Psychological studies have shown how tending to a garden, however small it may be:


  •   Reduces stress and anxiety

  •   Improves concentration and clarity of thought

  •   Encourages contemplation, meditation, and creativity


When you cultivate a garden as a recreational distraction from your otherwise chaotic life, you take out time for physical exercise, and a much-needed digital detox. The somewhat fixed routine of sowing seeds, trimming and watering growing plants, and feeding (perhaps adopting!) visiting birds and animals makes for soul-food. It helps placate nagging nervousness and worry, because you are mindful of why you are indulging in this activity.

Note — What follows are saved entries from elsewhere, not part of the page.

-- ==== Sys2Proof/Machine/Host.lean ====
section
/-! DEFINITION. What the host does through its ports, and the commands that open and close queues and report the package's
state (R254, R315, R318 to R322, R389, R393, R394). -/

namespace Sys2Proof.Machine

/-! ## Ports (R254, R315, R318) -/

/-- A host write lands at an offset of near memory, and reads back under whatever key its unit has (log 7). -/
def execHostWrite (port : Nat) (_rod : Bool) (addr : Nat) (bytes : List Byte) (s : State) : Out :=
  .next <|
    if !s.svc.ports.getLsbD port || nearSize < addr + bytes.length then s
    else { s with mem := s.mem.write addr bytes.length (bytesNat bytes) }
/-- A host read: the port sends the bytes. -/
def execHostRead (port addr n : Nat) (s : State) : Out :=
  .next <|
    if !s.svc.ports.getLsbD port || nearSize < addr + n then s
    else { s with svc := { s.svc with hostOut := (port, addr, natBytes n (s.mem.read addr n)) :: s.svc.hostOut } }
/-- A session is refused when it asks for receiver credit or for unreliable delivery. -/
def execSessionSetup (port : Nat) (receiverCredit reliable : Bool) (s : State) : Out :=
  .next (if s.svc.ports.getLsbD port then { s with svc := { s.svc with sessions := aset s.svc.sessions port (!receiverCredit && reliable) } } else s)
/-- A port's next token arises 62.5 ns after its last, 16 M in a second (R315). The oldest packet that waits takes it, or the port keeps
it; it keeps one (log 64). -/
def execOutboundPacketToken (port : Nat) (s : State) : Out :=
  let v := s.svc
  .next <|
    if !s.svc.ports.getLsbD port || decide (s.cyc < aget 0 v.tokAt port + s.mhz / 16) then s
    else
      let v := { v with tokAt := aset v.tokAt port s.cyc }
      match v.hostWait.find? fun x => x.1 == port with
      | some x => { s with svc := { v with hostOut := x :: v.hostOut, hostWait := v.hostWait.erase x } }
      | none => { s with svc := { v with tokens := aset v.tokens port 1 } }

/-! ## Queues (R319, R320, R322) -/

/-- The first failing check of an OPENQ. The code 16 of a completion ring is the spec's; the model gives the same code to a
count, a partition or a queue number that cannot be, and to a command ring outside near memory (log 32). -/
def State.openCause (s : State) (n part base count cbase : Nat) : Option Nat :=
  firstCause [
    (16, n == 0 || decide (4095 ≤ n) || (s.queue n).opened || decide (48 ≤ part) || !prtEn (s.part part).ctl ||
         !((List.range 13).any fun k => count == 2 ^ (k + 4))),
    (16, cbase % 32 != 0 || !s.nearOk part cbase (32 * count)),
    (16, !s.nearOk part base (64 * count))]
def execOpenq (q : Nat) (s : State) : Out :=
  .next (s.command q 4 fun s =>
    let p := s.packet q
    let n := p 64 2
    let part := p 66 1
    let base := p 72 8
    let count := p 80 4
    let cbase := p 88 8
    match s.openCause n part base count cbase with
    | some c => s.answer q 1 c
    | none =>
      let c : CmdQ := { part := part, opened := true, base := base, count := count, cbase := cbase, evSeq := (s.queue n).evSeq }
      (s.setQueue n c).answer q 0 0)
/-- CLOSEQ is taken at once and takes effect when the queue's CI equals its PI. -/
def execCloseq (q : Nat) (s : State) : Out :=
  .next (s.command q 5 fun s =>
    let n := s.packet q 8 2
    if n = 0 ∨ !(s.queue n).opened then s.answer q 1 16
    else ((s.setQueue n { s.queue n with closing := true }).closeDue n).answer q 0 0)

/-! ## The summary (R393, R394) -/

/-- A value at an offset: bytes and value. -/
abbrev Piece := Nat × Nat × Nat
/-- One 8-byte field per word, from an offset up. -/
def words (o : Nat) (l : List Word) : List Piece := l.zipIdx.map fun w => (o + 8 * w.2, 8, w.1.toNat)
/-- A system register as a word; what is no register reads 0. -/
def State.word (s : State) (group place w : Nat) : Word := (s.regRead (srnOf (group * 2 ^ 24 + place + w))).getD 0
/-- The sections of the summary but for attestation; `scope` is the queue's partition, or none for the whole package. -/
def State.summary' (s : State) (scope : Option Nat) : List Piece :=
  let mine (p : Nat) : Bool := match scope with | some q => p == q | none => true
  let rowMine (r : Nat) : Bool := match scope with | some q => (s.part q).own.getLsbD r | none => true
  [(0, 4, 0x4E595352), (4, 2, 1), (6, 1, scope.getD 0xFF)] ++
  words 0x40 ((List.range 17).map fun w => s.word gBOOT 0 w) ++
  words 0x100 (((List.range 4).map fun d => (List.range 20).map fun w => s.word gPWR (d * 2 ^ 22) w).flatten) ++
  words 0x400 (((List.range 16).map fun r => (List.range 2).map fun w => s.word gCLK (r / 4 * 2 ^ 22 + r % 4 * 2 ^ 20) w).flatten) ++
  words 0x500 ((List.range 128).map (fun p => s.word gLNK 0 (0x200 + p)) ++ [s.word gSWQ 0 0, s.word gLNK 0 0x280]) ++
  words 0xA00 (((List.range 48).map fun p =>
    [0x42, 0x43, 0x40, 0x41].map fun r => if mine p then s.word gPRT 0 (256 * p + r) else 0).flatten) ++
  words 0x1000 (((List.range 1024).map fun k =>
    [0, 1, 2, 3].map fun w => if rowMine (rowOf (coreOf k)) then s.word gFLT (srnPlace k) w else 0).flatten) ++
  (List.range 1024).map (fun k =>
    let t := (s.die (k / 256)).task (k % 256)
    (0x9000 + 32 * k, 32, if mine t.part then t.record else 0)) ++
  ((List.range 4096).map fun n =>
    let c := s.queue n
    let o := 0x11000 + 16 * n
    if scope.isNone || (c.opened && mine c.part) then
      [(o, 2, n), (o + 2, 1, c.part), (o + 3, 1, c.opened.toNat), (o + 4, 4, c.pi.toNat), (o + 8, 4, c.ci.toNat), (o + 12, 4, c.cpi.toNat)]
    else []).flatten
/-- The attested block's bytes: nonce, the digests of the summary and of the firmware image, and the leaf index. -/
def State.attested (s : State) (nonce v : Nat) : List Byte :=
  natBytes 32 nonce ++ natBytes 32 (shake256 (natBytes 0x21000 v)).toNat ++ natBytes 32 s.svc.fwHash.toNat ++ natBytes 4 s.svc.leaf
/-- RESYNC: refused in the order of R393, or the summary is written at DEST, signed with the next leaf when asked. -/
def execResync (q : Nat) (s : State) : Out :=
  .next (s.command q 6 fun s =>
    let p := s.packet q
    let dest := p 8 8
    let size := p 16 4
    let attest := p 1 1 % 2 == 1
    let part := (s.queue q).part
    let n := if attest then 0x21C00 else 0x21000
    match firstCause [(1, decide (size < n)), (2, attest && decide (2 ^ 20 ≤ s.svc.leaf)),
        (3, dest % 4096 != 0 || !s.nearOk part dest n)] with
    | some c => s.answer q 1 c
    | none =>
      let v := layBytes (s.summary' (if q = 0 then none else some part))
      if attest then
        let block := s.attested (p 24 32) v
        let all := block ++ xmssSign s.svc.leaf block
        let t := { s with svc := { s.svc with leaf := s.svc.leaf + 1 } }
        (t.nearWrite part dest n (v + bytesNat (all.take 2920) * 2 ^ (8 * 0x21000))).reply q (s.hseq q) (s.len q) 0 0
      else (s.nearWrite part dest n v).reply q (s.hseq q) (s.len q) 0 0)

end Sys2Proof.Machine
end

There are some herbs and flowers that Ayurveda places on a high pedestal, for their rejuvenating character. Include these in your therapeutic garden, for more daily healing and relaxation.


1) Holy Basil:



Our country has 3 indigenous varieties of Holy Basil, or Tulsi, also called the Queen of Herbs. Rama and Krishna Tulsi are named after Hindu deities. Vana of Vana Tulsi, connotes ‘Forest’. Vana Tulsi, that also grows in other parts of Asia and Africa, is known for its aromatic character. In taste, Rama Tulsi has a lighter, mellow taste, and is known for its cooling, soothing properties. Like the skin of the God its named after, Krishna Tulsi has dark green, almost purple leaves. It is a popular choice for herbal teas, because of its splendidly peppery taste.


Ayurveda identifies Tulsi as an extremely powerful, purifying, and emotionally anchoring adaptogen. It helps the human Mind & Body adapt its responses to the unpredictable and varying nature of stress triggers. Its Sattvic, or Transcendental, Pure, Life-Giving qualities, makes it ideal for garden spaces, for it purifies the surrounding environment, and protects against toxins and pollutants.


2) Rose:



A favourite with garden enthusiasts, the Rose is available in a variety of delightful colours. The Rose is an ancient flower, almost 35 million years old; cherished and worshipped across ancient and contemporary cultures. It is also possibly the most respected floral in Ayurveda, for its ability to balance hormones and emotions internally. Rose Essence is famous for its antidepressant and de-stressing aroma.


In Ayurveda, Rose Water positively impacts Sadhaka Pitta, the sub-dosha of Pitta that governs emotional wellbeing, the heart, and the timely processing of emotions. For, it is when emotions are not ‘ventilated’ as they should, that the psychological turbulence throws the Mind-Body connection out of sync. Rose Water washes over Sadhaka Agni, or the digestive fire that ‘cooks’ (processes) emotions. But, instead of extinguishing, this Water maintains the ‘flickering’ and ‘flaming’ of the digestive Pitta ‘fire’ at optimum levels.


3) Jasmine:



A favourite with Adinath Shiva himself, this white flower of joy spreads peace all around it. The particular variety known as ‘Queen of the Night’, is the Jasminum Sambac, because it blooms only at night-time; spreading its enigmatic, sensual fragrance effortlessly. The indigenous (Indian) name of Jasminum Sambac is Mogra.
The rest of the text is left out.